[WHAT THE TASK ASKS]:
Copy nothing from the entries below except the lines from the one containing "if f.placed <" through the one containing "bytes (R58). -/", and copy those exactly.

-- EXERCISE INPUT follows --

-- ==== Sys2Proof/Machine/Arbiter.lean ====
section
/-! DEFINITION. Machine/Arbiter.lean: the M-link Arbiter: what each requester presents, the grant, and how an answer
finds its transaction (R176 to R179). -/

namespace Sys2Proof.Machine

/-- The requesters in the order of R177. -/
def requesters : List Requester := [.passThrough, .darkFetch, .sectorFill, .sectorWriteback, .bulkMover]

/-! ## Pass counts (R178) -/

def PassCounts.of (c : PassCounts) : Requester → Nat
  | .passThrough => c.passThrough
  | .darkFetch => c.darkFetch
  | .sectorFill => c.sectorFill
  | .sectorWriteback => c.sectorWriteback
  | .bulkMover => c.bulkMover

/-- The pass counts with a new value for each requester. -/
def PassCounts.make (f : Requester → Nat) : PassCounts :=
  ⟨f .passThrough, f .darkFetch, f .sectorFill, f .sectorWriteback, f .bulkMover⟩

/-! ## What is presented (R176) -/

/-- The read of a dark fetch. -/
def fetchRead (f : Fetch) : Request := .read (BitVec.ofNat 32 f.addr) 8

/-- The fetch of a block that is not yet placed, slot a's first (R176). -/
def Block.wantedFetch (b : Block) : Option (Purpose × Request) :=
  match b.fetchA.filter fun f => decide (f.state = .wanted) with
  | some f => some (.darkFetch b.row b.block false, fetchRead f)
  | none =>
    match b.fetchB.filter fun f => decide (f.state = .wanted) with
    | some f => some (.darkFetch b.row b.block true, fetchRead f)
    | none => none

/-- What the Dark Unit presents: the fetches of the block that landed earlier come first (log 36). -/
def State.presentsFetch (s : State) : Option (Purpose × Request) :=
  match s.inHand with
  | some (.capture cap) => cap.blocks.findSome? Block.wantedFetch
  | _ => none

/-- What the pass-through requester presents (R174). -/
def State.presentsThrough (s : State) : Option (Purpose × Request) :=
  match s.inHand with
  | some (.through r false) => some (.passThrough, r)
  | _ => none

/-- What the Tile Cache presents for its fill (R118). -/
def State.presentsFill (s : State) : Option (Purpose × Request) :=
  match s.cache.fill with
  | some f =>
    if f.placed < 96 then some (.fill f.placed, .read (recordAddr s.cmd.snap.accBase f.tile f.placed) 16) else none
  | none => none

/-- What the Tile Cache presents for its writeback (R120). -/
def State.presentsWriteback (s : State) : Option (Purpose × Request) :=
  match s.cache.writeback with
  | some w =>
    match s.cache.sector w.sector with
    | some x =>
      if w.placed < 96 then
        some (if w.forFlush then .flush w.placed else .evict w.placed,
          .write (recordAddr s.cmd.snap.accBase x.tile w.placed) (chunkBeats (x.part w.placed)))
      else none
    | none => none
  | none => none

/-- The address of part `i` of a COMMIT_DARK tile's plane bytes (R58). -/
def State.planeAddr (s : State) (job : Commit) (i : Nat) : BitVec 32 :=
  let base := match s.dark.slot job.slot with
    | some x => x.base
    | none => 0
  base + BitVec.ofNat 32 (job.tile * 2048 + 128 * i)

/-- What a Bulk Mover operation presents (R58, R59, R64, R66, R155, R160). The reads and writes of COMMIT_DARK and the reads of
RESUME go in ascending address order (log 43, the model's choice), and with an ABORT pending COMMIT_DARK's tile in hand is
carried to its end (log 12). -/
def State.presentsBulkOp (s : State) (b : BulkOp) : Option (Purpose × Request) :=
  match b with
  | .contextWrite base parts _ step placed =>
    if placed then none
    else
      some (.contextWrite,
        .write (base + BitVec.ofNat 32 (contextStepOffset step)) (chunkBeats (contextStepPart parts step)))
  | .contextRead base placed _ failed _ =>
    if placed < 32 ∧ failed = false ∧ s.cmd.aborting = false then
      some (.contextRead placed, .read (base + BitVec.ofNat 32 (128 * placed)) 16)
    else none
  | .recordRead job placed _ _ _ =>
    if placed < 96 then some (.recordRead placed, .read (recordAddr s.cmd.snap.accBase job.tile placed) 16) else none
  | .planeWrite job plane placed _ failed =>
    if placed < 16 ∧ failed = false then
      some (.planeWrite placed, .write (s.planeAddr job placed) (chunkBeats (plane.getD placed 0)))
    else none
  | .libraryWrite base image placed =>
    if placed then none else some (.libraryWrite, .write (base + 4096) (chunkBeats image))
  | .libraryRead base placed => if placed then none else some (.libraryRead, .read (base + 4096) 16)

/-- The one transaction a requester presents, if any (R176). -/
def State.presents (s : State) : Requester → Option (Purpose × Request)
  | .passThrough => s.presentsThrough
  | .darkFetch => s.presentsFetch
  | .sectorFill => s.presentsFill
  | .sectorWriteback => s.presentsWriteback
  | .bulkMover => s.bulk.bind s.presentsBulkOp

/-! ## The grant (R177, R178) -/

/-- The requester that takes the next grant: the first presenting with pass count 16, else the first presenting. -/
def State.grantee (s : State) : Option Requester :=
  match requesters.find? fun r => (s.presents r).isSome && decide (s.arb.passCounts.of r = 16) with
  | some r => some r
  | none => requesters.find? fun r => (s.presents r).isSome

/-- A requester's pass count after a grant to `granted` (R178). -/
def State.passAfter (s : State) (granted r : Requester) : Nat :=
  if r = granted then 0
  else if (s.presents r).isSome then min 16 (s.arb.passCounts.of r + 1)
  else 0

/-- A fetch of a landed block as its transaction is placed or has ended. -/
def Block.setFetch (row block : Nat) (second : Bool) (st : FetchState) (b : Block) : Block :=
  if b.row = row ∧ b.block = block then
    if second then { b with fetchB := b.fetchB.map fun f => { f with state := st } }
    else { b with fetchA := b.fetchA.map fun f => { f with state := st } }
  else b

/-- The capture burst in hand with a fetch of one block in a new state. -/
def setFetch (row block : Nat) (second : Bool) (st : FetchState) (s : State) : State :=
  match s.inHand with
  | some (.capture cap) =>
    s.setInHand (some (.capture { cap with blocks := cap.blocks.map (Block.setFetch row block second st) }))
  | _ => s

/-- The Bulk Mover's operation with its presented transaction placed. -/
def BulkOp.place : BulkOp → BulkOp
  | .contextWrite base parts lost step _ => .contextWrite base parts lost step true
  | .contextRead base placed ended failed parts => .contextRead base (placed + 1) ended failed parts
  | .recordRead job placed ended failed parts => .recordRead job (placed + 1) ended failed parts
  | .planeWrite job plane placed ended failed => .planeWrite job plane (placed + 1) ended failed
  | .libraryWrite base image _ => .libraryWrite base image true
  | .libraryRead base _ => .libraryRead base true

/-- The granted transaction's requester goes on to its next (R176). -/
def markPlaced (p : Purpose) (s : State) : State :=
  match p with
  | .passThrough =>
    match s.inHand with
    | some (.through r _) => s.setInHand (some (.through r true))
    | _ => s
  | .darkFetch row block second => setFetch row block second .placed s
  | .fill _ => s.setCache { s.cache with fill := s.cache.fill.map fun f => { f with placed := f.placed + 1 } }
  | .droppedFill => s
  | .evict _ =>
    s.setCache { s.cache with writeback := s.cache.writeback.map fun w => { w with placed := w.placed + 1 } }
  | .flush _ =>
    s.setCache { s.cache with writeback := s.cache.writeback.map fun w => { w with placed := w.placed + 1 } }
  | .contextWrite => s.setBulk (s.bulk.map BulkOp.place)
  | .contextRead _ => s.setBulk (s.bulk.map BulkOp.place)
  | .recordRead _ => s.setBulk (s.bulk.map BulkOp.place)
  | .planeWrite _ => s.setBulk (s.bulk.map BulkOp.place)
  | .libraryWrite => s.setBulk (s.bulk.map BulkOp.place)
  | .libraryRead => s.setBulk (s.bulk.map BulkOp.place)

/-- A requester's presented transaction is placed and the pass counts follow (R176 to R178). -/
def placeGranted (r : Requester) (s : State) : State :=
  match s.presents r with
  | none => s
  | some (p, txn) =>
    (markPlaced p s).setArb ⟨PassCounts.make (s.passAfter r), s.arb.inFlight ++ [⟨p, txn⟩]⟩

/-- The M-link Arbiter makes a grant; with nothing presented, 8 in flight or the RESET line asserted it makes none
(R177, R179, log 25). -/
def grant (s : State) : State :=
  if s.resetLow ∨ 8 ≤ s.arb.inFlight.length then s
  else
    match s.grantee with
    | none => s
    | some r => placeGranted r s

/-! ## Answers (R176, R179) -/

/-- The transaction in flight that an answer names, if it is one of the kind the answer is for (log 6). -/
def State.flightOf (s : State) (index : Nat) (kind : Purpose → Bool) : Option Flight :=
  s.arb.inFlight[index]?.filter fun f => kind f.purpose

/-- The transaction has ended: it is no longer in flight. -/
def land (index : Nat) (s : State) : State :=
  s.setArb { s.arb with inFlight := s.arb.inFlight.eraseIdx index }

/-- How a dark fetch ends (R51, R52). -/
def fetchOutcome (resp : Response) (data : BitVec 512) : FetchState :=
  match resp with
  | .ok => .ended data
  | .error => .failed

end Sys2Proof.Machine
end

-- EXERCISE INPUT concluded --

[OUTPUT OF THE TASK]:
    if f.placed < 96 then some (.fill f.placed, .read (recordAddr s.cmd.snap.accBase f.tile f.placed) 16) else none
  | none => none

/-- What the Tile Cache presents for its writeback (R120). -/
def State.presentsWriteback (s : State) : Option (Purpose × Request) :=
  match s.cache.writeback with
  | some w =>
    match s.cache.sector w.sector with
    | some x =>
      if w.placed < 96 then
        some (if w.forFlush then .flush w.placed else .evict w.placed,
          .write (recordAddr s.cmd.snap.accBase x.tile w.placed) (chunkBeats (x.part w.placed)))
      else none
    | none => none
  | none => none

/-- The address of part `i` of a COMMIT_DARK tile's plane bytes (R58). -/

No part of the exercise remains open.